* [GOAL OF THE EXERCISE] Find the line holding "s.h) := rfl" in the entries below. Give it again exactly, along with every line after it up to and including the line holding "some w := rfl".
--- EXTRACTED MATERIAL ---
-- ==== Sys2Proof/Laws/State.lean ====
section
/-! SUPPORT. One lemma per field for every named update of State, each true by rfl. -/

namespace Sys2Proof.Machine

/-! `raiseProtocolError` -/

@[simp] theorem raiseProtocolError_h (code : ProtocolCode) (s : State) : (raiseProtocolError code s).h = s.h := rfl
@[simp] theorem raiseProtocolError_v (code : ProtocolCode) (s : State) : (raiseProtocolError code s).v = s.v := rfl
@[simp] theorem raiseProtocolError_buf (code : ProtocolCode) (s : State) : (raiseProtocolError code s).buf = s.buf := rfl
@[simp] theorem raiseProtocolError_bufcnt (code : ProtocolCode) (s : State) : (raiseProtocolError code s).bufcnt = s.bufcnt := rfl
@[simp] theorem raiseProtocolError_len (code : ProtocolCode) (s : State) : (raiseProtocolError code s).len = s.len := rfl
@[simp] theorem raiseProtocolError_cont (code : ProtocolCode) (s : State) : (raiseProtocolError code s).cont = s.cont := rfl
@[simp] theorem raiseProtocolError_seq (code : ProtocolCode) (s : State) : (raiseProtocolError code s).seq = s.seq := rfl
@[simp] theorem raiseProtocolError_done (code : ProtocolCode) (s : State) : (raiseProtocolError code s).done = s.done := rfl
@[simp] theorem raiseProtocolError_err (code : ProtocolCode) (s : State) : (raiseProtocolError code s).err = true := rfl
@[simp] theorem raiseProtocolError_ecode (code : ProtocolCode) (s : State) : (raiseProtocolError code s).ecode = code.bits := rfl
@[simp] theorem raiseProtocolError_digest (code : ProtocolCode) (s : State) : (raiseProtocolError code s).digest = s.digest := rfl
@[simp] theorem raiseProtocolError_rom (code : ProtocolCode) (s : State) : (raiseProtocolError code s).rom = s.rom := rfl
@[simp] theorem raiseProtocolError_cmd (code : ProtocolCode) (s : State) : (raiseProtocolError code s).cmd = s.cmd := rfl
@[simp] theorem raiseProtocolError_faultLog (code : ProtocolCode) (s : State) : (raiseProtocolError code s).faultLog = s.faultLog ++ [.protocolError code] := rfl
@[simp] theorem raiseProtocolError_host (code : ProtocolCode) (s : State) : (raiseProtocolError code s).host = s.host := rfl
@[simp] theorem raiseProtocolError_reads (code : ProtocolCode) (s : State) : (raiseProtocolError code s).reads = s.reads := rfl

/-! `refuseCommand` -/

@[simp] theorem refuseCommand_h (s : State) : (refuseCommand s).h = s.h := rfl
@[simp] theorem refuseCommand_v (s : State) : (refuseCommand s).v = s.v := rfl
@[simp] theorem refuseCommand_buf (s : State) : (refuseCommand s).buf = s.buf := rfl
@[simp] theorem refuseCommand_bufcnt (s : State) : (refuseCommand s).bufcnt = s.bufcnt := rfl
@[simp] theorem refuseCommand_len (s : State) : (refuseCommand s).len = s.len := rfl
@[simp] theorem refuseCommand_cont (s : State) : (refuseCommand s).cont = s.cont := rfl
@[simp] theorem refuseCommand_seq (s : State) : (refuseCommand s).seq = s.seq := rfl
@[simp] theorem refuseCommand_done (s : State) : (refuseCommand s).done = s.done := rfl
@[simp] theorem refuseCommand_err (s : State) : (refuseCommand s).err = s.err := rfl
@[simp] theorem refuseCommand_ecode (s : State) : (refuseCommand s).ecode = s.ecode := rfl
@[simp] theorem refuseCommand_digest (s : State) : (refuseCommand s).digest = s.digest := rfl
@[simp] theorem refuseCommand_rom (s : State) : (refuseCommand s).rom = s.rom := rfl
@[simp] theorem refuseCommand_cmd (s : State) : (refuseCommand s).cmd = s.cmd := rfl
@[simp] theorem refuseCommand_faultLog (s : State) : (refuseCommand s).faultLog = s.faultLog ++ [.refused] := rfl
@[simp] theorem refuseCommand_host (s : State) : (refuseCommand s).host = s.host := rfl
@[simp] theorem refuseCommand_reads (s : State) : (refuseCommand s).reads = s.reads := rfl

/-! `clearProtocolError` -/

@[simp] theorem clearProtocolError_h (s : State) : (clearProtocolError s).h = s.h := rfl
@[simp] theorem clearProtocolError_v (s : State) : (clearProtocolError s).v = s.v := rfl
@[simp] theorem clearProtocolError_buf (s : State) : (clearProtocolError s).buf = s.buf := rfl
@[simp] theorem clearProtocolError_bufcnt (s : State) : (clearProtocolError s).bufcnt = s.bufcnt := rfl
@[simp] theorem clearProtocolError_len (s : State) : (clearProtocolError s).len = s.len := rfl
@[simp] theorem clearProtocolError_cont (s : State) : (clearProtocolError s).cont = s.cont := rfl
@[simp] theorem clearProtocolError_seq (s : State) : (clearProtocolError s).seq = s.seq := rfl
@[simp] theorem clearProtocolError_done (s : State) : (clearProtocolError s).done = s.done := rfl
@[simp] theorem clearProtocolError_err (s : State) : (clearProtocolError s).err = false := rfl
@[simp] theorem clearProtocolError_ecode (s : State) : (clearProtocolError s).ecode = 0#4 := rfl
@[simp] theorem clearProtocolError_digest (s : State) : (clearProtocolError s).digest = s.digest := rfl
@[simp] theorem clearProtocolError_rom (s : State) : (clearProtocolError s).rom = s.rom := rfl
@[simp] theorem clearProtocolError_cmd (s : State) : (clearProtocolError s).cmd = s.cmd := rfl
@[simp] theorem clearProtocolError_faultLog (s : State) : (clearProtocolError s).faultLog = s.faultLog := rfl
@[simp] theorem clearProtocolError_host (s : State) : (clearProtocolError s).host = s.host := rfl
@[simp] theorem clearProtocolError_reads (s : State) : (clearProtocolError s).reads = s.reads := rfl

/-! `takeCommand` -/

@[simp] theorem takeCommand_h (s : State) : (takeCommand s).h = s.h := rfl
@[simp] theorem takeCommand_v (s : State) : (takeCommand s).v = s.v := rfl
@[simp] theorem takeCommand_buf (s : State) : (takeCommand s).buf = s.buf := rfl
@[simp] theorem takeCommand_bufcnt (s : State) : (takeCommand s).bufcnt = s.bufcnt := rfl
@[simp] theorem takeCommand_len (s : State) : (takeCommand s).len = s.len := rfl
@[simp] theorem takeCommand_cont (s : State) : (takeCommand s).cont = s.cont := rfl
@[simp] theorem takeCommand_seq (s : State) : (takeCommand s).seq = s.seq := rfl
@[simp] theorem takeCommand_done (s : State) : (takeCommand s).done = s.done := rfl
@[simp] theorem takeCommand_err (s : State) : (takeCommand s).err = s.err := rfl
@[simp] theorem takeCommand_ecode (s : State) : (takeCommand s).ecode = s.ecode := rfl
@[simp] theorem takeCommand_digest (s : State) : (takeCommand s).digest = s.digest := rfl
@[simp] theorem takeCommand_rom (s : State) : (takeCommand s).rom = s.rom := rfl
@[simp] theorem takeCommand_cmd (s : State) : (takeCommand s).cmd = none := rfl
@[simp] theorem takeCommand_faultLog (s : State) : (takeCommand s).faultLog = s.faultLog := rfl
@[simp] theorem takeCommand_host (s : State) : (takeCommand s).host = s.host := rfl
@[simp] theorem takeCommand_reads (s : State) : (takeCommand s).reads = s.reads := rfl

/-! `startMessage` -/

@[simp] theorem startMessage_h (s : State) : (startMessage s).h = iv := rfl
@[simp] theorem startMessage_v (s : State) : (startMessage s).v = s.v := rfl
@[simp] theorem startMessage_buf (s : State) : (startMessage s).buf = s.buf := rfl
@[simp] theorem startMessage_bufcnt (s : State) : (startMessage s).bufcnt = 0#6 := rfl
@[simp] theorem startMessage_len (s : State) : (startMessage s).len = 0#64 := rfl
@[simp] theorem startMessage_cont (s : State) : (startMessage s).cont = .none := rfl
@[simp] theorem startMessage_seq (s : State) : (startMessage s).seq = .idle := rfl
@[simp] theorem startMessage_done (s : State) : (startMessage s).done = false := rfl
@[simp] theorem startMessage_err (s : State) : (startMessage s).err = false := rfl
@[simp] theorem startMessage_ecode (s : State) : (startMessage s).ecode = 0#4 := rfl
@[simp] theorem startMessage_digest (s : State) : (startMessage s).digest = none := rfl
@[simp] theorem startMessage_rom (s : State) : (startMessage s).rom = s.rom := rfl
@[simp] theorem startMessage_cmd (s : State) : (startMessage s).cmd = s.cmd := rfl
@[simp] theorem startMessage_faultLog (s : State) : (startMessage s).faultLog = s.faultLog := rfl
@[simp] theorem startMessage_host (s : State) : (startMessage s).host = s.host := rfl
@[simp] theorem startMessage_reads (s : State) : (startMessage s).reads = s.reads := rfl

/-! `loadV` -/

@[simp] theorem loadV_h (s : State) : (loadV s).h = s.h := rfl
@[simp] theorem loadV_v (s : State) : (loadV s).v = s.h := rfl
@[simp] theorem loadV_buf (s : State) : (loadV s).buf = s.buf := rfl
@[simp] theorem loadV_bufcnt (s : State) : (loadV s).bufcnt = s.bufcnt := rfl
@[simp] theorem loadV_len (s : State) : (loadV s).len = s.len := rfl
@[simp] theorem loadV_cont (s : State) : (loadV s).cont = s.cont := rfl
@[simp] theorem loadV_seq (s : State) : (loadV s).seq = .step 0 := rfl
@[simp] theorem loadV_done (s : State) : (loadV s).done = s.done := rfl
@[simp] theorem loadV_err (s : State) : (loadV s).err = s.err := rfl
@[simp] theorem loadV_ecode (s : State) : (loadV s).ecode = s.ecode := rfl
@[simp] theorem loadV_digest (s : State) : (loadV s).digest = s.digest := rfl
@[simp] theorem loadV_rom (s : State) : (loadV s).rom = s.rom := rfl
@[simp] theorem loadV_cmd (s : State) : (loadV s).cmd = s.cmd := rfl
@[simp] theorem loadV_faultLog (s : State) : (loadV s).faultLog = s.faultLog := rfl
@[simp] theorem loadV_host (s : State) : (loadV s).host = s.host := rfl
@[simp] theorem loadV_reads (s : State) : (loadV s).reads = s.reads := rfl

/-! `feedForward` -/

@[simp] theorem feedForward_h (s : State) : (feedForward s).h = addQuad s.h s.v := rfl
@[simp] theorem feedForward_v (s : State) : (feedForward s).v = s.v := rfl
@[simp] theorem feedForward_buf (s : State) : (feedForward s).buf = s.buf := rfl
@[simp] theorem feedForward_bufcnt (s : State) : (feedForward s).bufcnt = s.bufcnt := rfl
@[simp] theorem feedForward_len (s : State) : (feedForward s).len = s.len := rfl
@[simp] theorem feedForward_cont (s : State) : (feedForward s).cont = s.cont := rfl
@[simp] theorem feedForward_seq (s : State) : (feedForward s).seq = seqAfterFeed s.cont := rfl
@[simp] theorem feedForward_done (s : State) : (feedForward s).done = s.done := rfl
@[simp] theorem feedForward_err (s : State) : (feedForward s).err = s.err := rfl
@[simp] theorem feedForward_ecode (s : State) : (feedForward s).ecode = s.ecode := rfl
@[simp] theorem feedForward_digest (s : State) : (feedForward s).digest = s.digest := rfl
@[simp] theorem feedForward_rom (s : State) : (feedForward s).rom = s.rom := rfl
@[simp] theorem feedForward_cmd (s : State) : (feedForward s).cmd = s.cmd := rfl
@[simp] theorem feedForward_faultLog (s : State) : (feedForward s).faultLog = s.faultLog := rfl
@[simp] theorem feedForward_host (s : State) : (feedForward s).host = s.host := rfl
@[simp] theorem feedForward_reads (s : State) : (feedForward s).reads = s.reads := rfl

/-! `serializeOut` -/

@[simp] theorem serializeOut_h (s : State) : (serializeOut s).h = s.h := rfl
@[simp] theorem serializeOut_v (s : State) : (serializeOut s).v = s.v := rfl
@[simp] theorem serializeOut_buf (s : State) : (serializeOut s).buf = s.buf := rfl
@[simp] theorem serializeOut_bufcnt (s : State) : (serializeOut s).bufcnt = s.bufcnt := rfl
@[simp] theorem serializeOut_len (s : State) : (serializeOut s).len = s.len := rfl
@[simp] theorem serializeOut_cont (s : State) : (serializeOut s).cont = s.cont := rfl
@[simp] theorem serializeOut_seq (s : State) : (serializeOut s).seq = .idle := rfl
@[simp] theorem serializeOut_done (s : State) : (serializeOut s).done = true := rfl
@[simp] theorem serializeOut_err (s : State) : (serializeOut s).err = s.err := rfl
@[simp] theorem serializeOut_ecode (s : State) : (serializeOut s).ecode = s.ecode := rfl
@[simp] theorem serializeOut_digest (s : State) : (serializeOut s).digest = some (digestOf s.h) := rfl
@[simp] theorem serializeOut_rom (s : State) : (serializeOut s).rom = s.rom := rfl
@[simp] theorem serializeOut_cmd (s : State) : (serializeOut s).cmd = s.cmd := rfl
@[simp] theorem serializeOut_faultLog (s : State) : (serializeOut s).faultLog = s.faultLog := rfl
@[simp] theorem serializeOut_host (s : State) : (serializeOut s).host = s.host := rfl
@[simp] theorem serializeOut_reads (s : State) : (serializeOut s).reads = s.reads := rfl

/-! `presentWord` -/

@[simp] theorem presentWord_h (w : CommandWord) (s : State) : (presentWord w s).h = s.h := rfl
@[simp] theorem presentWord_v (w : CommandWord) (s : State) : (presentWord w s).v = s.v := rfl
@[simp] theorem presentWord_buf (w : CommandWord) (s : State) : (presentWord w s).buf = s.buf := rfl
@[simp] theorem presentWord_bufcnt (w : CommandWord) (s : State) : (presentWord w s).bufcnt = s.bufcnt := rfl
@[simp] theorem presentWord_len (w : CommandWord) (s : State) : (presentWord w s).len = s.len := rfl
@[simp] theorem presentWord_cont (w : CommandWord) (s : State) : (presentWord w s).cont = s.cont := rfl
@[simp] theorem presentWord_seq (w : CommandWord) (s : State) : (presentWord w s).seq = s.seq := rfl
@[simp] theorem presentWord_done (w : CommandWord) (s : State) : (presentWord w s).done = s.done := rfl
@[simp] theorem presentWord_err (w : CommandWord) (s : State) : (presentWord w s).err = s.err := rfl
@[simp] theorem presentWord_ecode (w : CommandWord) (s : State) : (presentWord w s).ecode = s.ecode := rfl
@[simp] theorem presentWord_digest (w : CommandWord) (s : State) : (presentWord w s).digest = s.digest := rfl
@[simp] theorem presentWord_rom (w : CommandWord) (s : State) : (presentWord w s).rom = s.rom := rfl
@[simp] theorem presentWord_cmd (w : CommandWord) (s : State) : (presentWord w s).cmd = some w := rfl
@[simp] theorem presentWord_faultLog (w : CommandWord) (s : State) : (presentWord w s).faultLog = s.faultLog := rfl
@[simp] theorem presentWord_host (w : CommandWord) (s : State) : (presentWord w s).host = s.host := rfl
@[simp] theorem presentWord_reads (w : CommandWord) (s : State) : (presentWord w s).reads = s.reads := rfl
---
* [RESPONSE]
@[simp] theorem serializeOut_digest (s : State) : (serializeOut s).digest = some (digestOf s.h) := rfl
@[simp] theorem serializeOut_rom (s : State) : (serializeOut s).rom = s.rom := rfl
@[simp] theorem serializeOut_cmd (s : State) : (serializeOut s).cmd = s.cmd := rfl
@[simp] theorem serializeOut_faultLog (s : State) : (serializeOut s).faultLog = s.faultLog := rfl
@[simp] theorem serializeOut_host (s : State) : (serializeOut s).host = s.host := rfl
@[simp] theorem serializeOut_reads (s : State) : (serializeOut s).reads = s.reads := rfl

/-! `presentWord` -/

@[simp] theorem presentWord_h (w : CommandWord) (s : State) : (presentWord w s).h = s.h := rfl
@[simp] theorem presentWord_v (w : CommandWord) (s : State) : (presentWord w s).v = s.v := rfl
@[simp] theorem presentWord_buf (w : CommandWord) (s : State) : (presentWord w s).buf = s.buf := rfl
@[simp] theorem presentWord_bufcnt (w : CommandWord) (s : State) : (presentWord w s).bufcnt = s.bufcnt := rfl
@[simp] theorem presentWord_len (w : CommandWord) (s : State) : (presentWord w s).len = s.len := rfl
@[simp] theorem presentWord_cont (w : CommandWord) (s : State) : (presentWord w s).cont = s.cont := rfl
@[simp] theorem presentWord_seq (w : CommandWord) (s : State) : (presentWord w s).seq = s.seq := rfl
@[simp] theorem presentWord_done (w : CommandWord) (s : State) : (presentWord w s).done = s.done := rfl
@[simp] theorem presentWord_err (w : CommandWord) (s : State) : (presentWord w s).err = s.err := rfl
@[simp] theorem presentWord_ecode (w : CommandWord) (s : State) : (presentWord w s).ecode = s.ecode := rfl
@[simp] theorem presentWord_digest (w : CommandWord) (s : State) : (presentWord w s).digest = s.digest := rfl
@[simp] theorem presentWord_rom (w : CommandWord) (s : State) : (presentWord w s).rom = s.rom := rfl
@[simp] theorem presentWord_cmd (w : CommandWord) (s : State) : (presentWord w s).cmd = some w := rfl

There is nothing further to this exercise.